Classic Note Entries

Business Model

Our primary story is about providing students with clear indications of what their paths through higher education look like, what levels of knowledge and skills will qualify them for degree awards, and what their degrees mean. These are road signs that are sorely lacking now. Student success does not mean merely that you have been awarded a degree, but that you have learned something substantial along the way and that the world knows what you have learned, what skills you have mastered, and that you have the momentum to meet the rising knowledge content of the global economy. This public evidence does not derive from administering a test to a sample of students to prove that an institution adds value to something that, at best, is indirectly taught. If your discipline, institution, and system have all established and publicly promulgated clear and discrete criteria for learning and thresholds of performance, that evidence, in itself, creates a powerful endorsement. When backed by a Diploma Supplement, you have a public warrantee.

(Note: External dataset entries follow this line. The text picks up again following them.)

/-- R78: one point moved to T_v by mount velocity and angular rate, exact over one denominator. -/
def compensate (q : ScanPoint) (tv : Int) (v : List Int × Nat) (w : List Int × Nat) : CompPoint :=
  let dt := tv - q.time
  let den := v.2 * w.2 * 65536 * 1000000000
  let wx := w.1.getD 0 0
  let wy := w.1.getD 1 0
  let wz := w.1.getD 2 0
  let move := fun (p vq cross : Int) => p * den - vq * dt * w.2 * 65536 - cross * dt * v.2
  { x := move q.x (v.1.getD 0 0) (wy * q.z - wz * q.y), y := move q.y (v.1.getD 1 0) (wz * q.x - wx * q.z),
    z := move q.z (v.1.getD 2 0) (wx * q.y - wy * q.x), den := den, intensity := q.intensity }

/-- R78: all points of a sample compensated, or none where some point cannot be. -/
def Dev.compensateAll (d : Dev) (n : Nat) (x : Sample) : Option (List CompPoint) :=
  let w := d.slotDesc n 13
  let lim := d.cfg (0x3000 + n) 9
  x.points.mapM (fun q => match d.kinAt (wfld w 63 56) lim x.epoch q.time, d.kinAt (wfld w 55 48) lim x.epoch q.time with
    | some v, some r => some (compensate q x.tv v r)
    | _, _ => none)

/-- A point as it is. -/
def plainPoint (q : ScanPoint) : CompPoint := { x := q.x, y := q.y, z := q.z, den := 1, intensity := q.intensity }

/-- Voxels of an axis: nx, ny, nz of NVOX. -/
def voxels (w13 : Word) (axis : Nat) : Nat := (if axis = 0 then wfld w13 31 22 else if axis = 1 then wfld w13 21 12 else wfld w13 4 0) + 1

/-- A coordinate of a point. -/
def CompPoint.coord (q : CompPoint) (axis : Nat) : Int := if axis = 0 then q.x else if axis = 1 then q.y else q.z

/-- A point's place along an axis over `voxelDen`, in voxel edges: the voxel grid is centred on the scanner's origin (R228). -/
def voxelPos (w13 : Word) (q : CompPoint) (axis : Nat) : Int :=
  q.coord axis * 2000 + (voxels w13 axis * wfld w13 47 32 * 65536 * q.den : Nat)

/-- Its denominator: the edge is VOXEL mm. -/
def voxelDen (w13 : Word) (q : CompPoint) : Nat := 2 * (wfld w13 47 32 * 65536 * q.den)

/-- The voxel a point lies in; none outside the extent (R78). -/
def voxelOf (w13 : Word) (q : CompPoint) : Option (List Nat) :=
  let i := (List.range 3).map (fun a => voxelPos w13 q a / (voxelDen w13 q : Int))
  if i.zipIdx.all (fun e => decide (0 ≤ e.1) && decide (e.1 < voxels w13 e.2)) then some (i.map Int.toNat) else none

/-- The points of one voxel as R78 holds them: the count, saturating at 255, the mean offset of each axis, the largest intensity. The sum of
the offsets stands over the product of the points' denominators. -/
def voxelAt (w13 : Word) (pts : List CompPoint) (i : List Nat) : Voxel :=
  let l := pts.filter (fun q => decide (voxelOf w13 q = some i))
  let den := l.foldl (fun m q => m * voxelDen w13 q) 1
  let off := fun (a : Nat) =>
    Config.voxelOffset ((l.map (fun q => voxelPos w13 q a % (voxelDen w13 q : Int) * (den / voxelDen w13 q : Nat))).sum) (l.length * den)
      (wfld w13 47 32) % 256
  { count := satU 8 l.length, off := if l = [] then [0, 0, 0] else (List.range 3).map off,
    intensity := l.foldl (fun m q => max m q.intensity) 0 }

/-- The byte of a voxel's channel: 0 count, 1 to 3 mean offset, 4 intensity. -/
def Voxel.byte (v : Voxel) (ch : Nat) : Nat := if ch = 0 then v.count else if ch = 4 then v.intensity else v.off.getD (ch - 1) 0

/-! ## The tensor in the Hoard (R60, R76, R78, R122, R124, R125) -/

/-- Writes the elements of a tensor and its validity mask. -/
def Dev.writeElements (d : Dev) (t : TDesc) (elt : List Nat → Nat) (valid : List Nat → Bool) : Dev :=
  (indices t.ext).foldl (fun (d : Dev) i => (d.eltPut none t i (elt i)).setValid none t i (valid i)) d

/-- Descriptor addresses of a slot's tensors: pyramid level k of a camera slot is the k-th (log 13). -/
def Dev.intakeAt (d : Dev) (n : Nat) : List Nat :=
  match d.prog.prog with | some p => (p.intakeDests.filter (fun x => x.1 == n)).map Prod.snd | none => []

/-- One level of a camera sample: element (x, y, channel), the line mask or the pixel mask, the row times. -/
def Dev.writeLevel (d : Dev) (n : Nat) (s : Shot) (lines : List Bool) (a l : Nat) : Dev :=
  let t := d.tdescAt none a
  let imgs := (List.range (if s.colour = 1 then 3 else 1)).map (fun ch => d.image s ch l)
  let elt := fun (i : List Nat) => pat 8 (((imgs.getD (i.getD 2 0) []).getD (i.getD 1 0) []).getD (i.headD 0) 0)
  let ok := fun (i : List Nat) =>
    if t.vmKind = 2 then d.mapInside s (i.headD 0 * 2 ^ l) (i.getD 1 0 * 2 ^ l) else d.rowValid s lines (i.getD 1 0 * 2 ^ l)
  let times := fun (y : Nat) => d.rowTimeNs n s (y * 2 ^ l)
  let d := d.writeElements t elt ok
  if s.rowTime && t.auxKind == 1 then
    d.storeA none t.auxAddr ((List.range (min t.auxCount (t.dim 1))).flatMap (fun y => leBytes 4 (pat 32 (times y))))
  else d

/-- The voxels of a scanner sample: element (x, y, z, channel). -/
def Dev.writeVoxels (d : Dev) (n : Nat) (pts : List CompPoint) (a : Nat) : Dev :=
  let w13 := d.slotDesc n 13
  d.writeElements (d.tdescAt none a) (fun i => (voxelAt w13 pts (i.take 3)).byte (i.getD 3 0)) (fun _ => true)

/-- The times and marks of an intake tensor (R124). -/
def IntakeTensor.times (t : IntakeTensor) (n : Nat) : Times :=
  { tv := pat 64 t.tv, told := pat 64 t.told, cycle := t.cycle, tstate := t.tstate, faulted := false, noMotion := t.noMotion,
    late := t.lateness, slots := 2 ^ n, masked := if t.masked then 2 ^ n else 0, lateCount := if 0 < t.lateness then 1 else 0,
    poison := satU 16 t.poison }

/-- Writes a sample's tensors into the Hoard: elements, masks, row times, and last the fields of R124. -/
def Dev.writeIntake (d : Dev) (n : Nat) (camera : Bool) (rows : List LineRead) (t : IntakeTensor) : Dev :=
  let s : Shot := { w := (List.range 4).map (d.slotDesc n), rows := rows }
  (d.intakeAt n).zipIdx.foldl (fun (d : Dev) a =>
    let d := if camera then d.writeLevel n s t.lines a.1 a.2 else d.writeVoxels n t.points a.1
    d.putTimes none a.1 (some (t.times n)) false) d

/-! ## Delivery (R75, R374) -/

/-- The deliveries of a cycle. -/
def Dev.deliv (d : Dev) (c : Nat) : Deliv := kget Deliv.reset d.intake.deliv c

/-- Updates the deliveries of a cycle. -/
def Dev.modDeliv (d : Dev) (c : Nat) (f : Deliv → Deliv) : Dev :=
  { d with intake := { d.intake with deliv := kmod Deliv.reset d.intake.deliv c f } }

/-- In-time samples of all slots that still wait and are due in cycle c or before (R75). -/
def Dev.waitsFor (d : Dev) (c : Nat) : Bool :=
  (List.range (slotsOf d.code)).any (fun n => (d.slot n).samples.any (fun x => decide (x.lateness ≤ 0) && decide (x.sink ≤ c)))

/-- R75, R374: intake-complete of a cycle whose window has closed: the package's sync object is signalled and the count of
stream samples reported; a count of zero sets the generation fault register with 0x0B0E. -/
def Dev.intakeComplete (d : Dev) (c : Nat) : Dev :=
  let mark := fun (x : CycleCtx) => if x.number = c then { x with intakeDone := true } else x
  let d := { d with cyc := { d.cyc with flight := d.cyc.flight.map mark } }
  let d := match d.prog.prog with | some p => d.signal p.intakeObj 1 false 0 | none => d
  if (d.deliv c).samples = 0 then (d.raise 0x0B0E 0 0).genFault 0x0B0E else d

/-- The cycle whose window has closed and whose intake is not complete. -/
def Dev.intakeCycle (d : Dev) : Option CycleCtx := d.cyc.flight.find? (fun x => x.closed && !x.intakeDone)

/-- Completes the intake of the closed cycle once nothing waits for it. -/
def Dev.checkIntake (d : Dev) : Dev :=
  match d.intakeCycle with
  | some x => if d.waitsFor x.number then d else d.intakeComplete x.number
  | none => d

/-- The slot is masked in the committed state as the cycle's window close sampled it (R60). -/
def Dev.maskedIn (d : Dev) (c n : Nat) : Bool :=
  match d.cyc.flight.find? (fun x => x.number == c) with | some x => x.masked.getLsbD n | none => false

/-- R60: at window close the tensors already converted for the cycle take the mask bit sampled then. -/
def Dev.remark (d : Dev) (c : Nat) : Dev :=
  (List.range (slotsOf d.code)).foldl (fun (d : Dev) n =>
    match (d.slot n).tensor with
    | some t =>
      if t.cycle = c ∧ t.masked ≠ d.maskedIn c n then
        let t := { t with masked := d.maskedIn c n }
        (d.intakeAt n).foldl (fun (d : Dev) a => d.putTimes none a (some (t.times n)) false) (d.modSlot n (fun s => { s with tensor := some t }))
      else d
    | none => d) d

/-- The engine has spent the clocks of the slot's oldest sample and read all its items. -/
def Slot.converted (s : Slot) (x : Sample) : Bool :=
  decide (x.left = 0) && (s.fifo.bank0 ++ s.fifo.bank1).all (fun i => i.sample != x.seq)

def sampleConversionComplete (n : Nat) (d : Dev) : Dev :=
  match (d.slot n).samples with
  | [] => d
  | x :: rest =>
    if (d.slot n).converted x = false then d
    else
      let rows := (d.slot n).reads.filter (fun r => r.sample == x.seq)
      let d := d.modSlot n (fun s => { s.forget x.seq with samples := rest })
      if x.camera = true ∧ d.cfg (0x3000 + n) 7 < invalidLines (d.slotRows n) x.lines then (d.defective n).checkIntake
      else
        let comp := if x.camera then some [] else d.compensateAll n x
        let none_ := comp.isNone
        let d := d.raiseIf none_ 0x020D n 0
        let c := x.sink.toNat
        let late := max 0 x.lateness
        let all := comp.getD (x.points.map plainPoint)
        let pts := all.filter (fun q => (voxelOf (d.slotDesc n 13) q).isSome)
        let t : IntakeTensor :=
          { cycle := c, tv := x.tv, told := x.told, tstate := x.tstate, lateness := late.toNat, masked := d.maskedIn c n, noMotion := none_,
            poison := x.poison, lines := x.lines, points := pts, outside := all.length - pts.length }
        let d := d.modSlot n (fun s => { s with tensor := some t, outside := s.outside + t.outside })
        let d := d.modDeliv c (fun v => { v with
          samples := v.samples + 1, slots := sins n v.slots, lates := if 0 < late then n :: v.lates else v.lates,
          poison := v.poison + x.poison })
        (d.writeIntake n x.camera rows t).checkIntake

/-- SAMPLE_CONVERSION_COMPLETE (R62, R75 to R78, R124): the oldest waiting sample of the slot, once its clocks are spent, becomes a
tensor. -/
def execSampleConversionComplete (n : Fin 16) (s : State) : Out := s.next (sampleConversionComplete n s.dev)

/-- R75: a sample still being converted goes to the following cycle, later by what its own target gives. -/
def Dev.carryOver (d : Dev) (n c : Nat) : Dev :=
  (d.slot n).samples.foldl (fun d x =>
    if x.sink ≤ (c : Int) then
      let l : Int := (c : Int) + 1 - x.target
      if d.horizon < l then (d.modSlot n (fun s => s.forget x.seq)).beyondSlot n
      else
        let y := { x with openC := (c : Int) + 1, lateness := l }
        d.modSlot n (fun s => { s with samples := s.samples ++ [y], late := if 1 ≤ l then bumpLate s.late l else s.late })
    else d.modSlot n (fun s => { s with samples := s.samples ++ [x] })) (d.modSlot n (fun s => { s with samples := [] }))

/-- The oldest closed cycle whose intake completion deadline has not been kept. -/
def Dev.deadlineCycle (d : Dev) : Option CycleCtx := d.cyc.flight.find? (fun x => x.closed && !x.intakeEnded)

For U.S. public policymakers, the primary message to students translates into worrying less about how many pieces of paper we pass out, how many credits qualify someone for those pieces of paper, and how long it takes a highly mobile student population to arrive in a graduation line, and more about the knowledge, the application of knowledge, the information identification and retrieval skills, and the degree of learning autonomy students acquire and take with them into economic and community life. That's something for U.S. policy makers and academic leaders of the "get-it-over-with-and-get-it-over-with-fast" school (who then complain about what graduates don't know or can't do, and for whom persisting part-time students are a paradoxical anathema), should think very seriously about.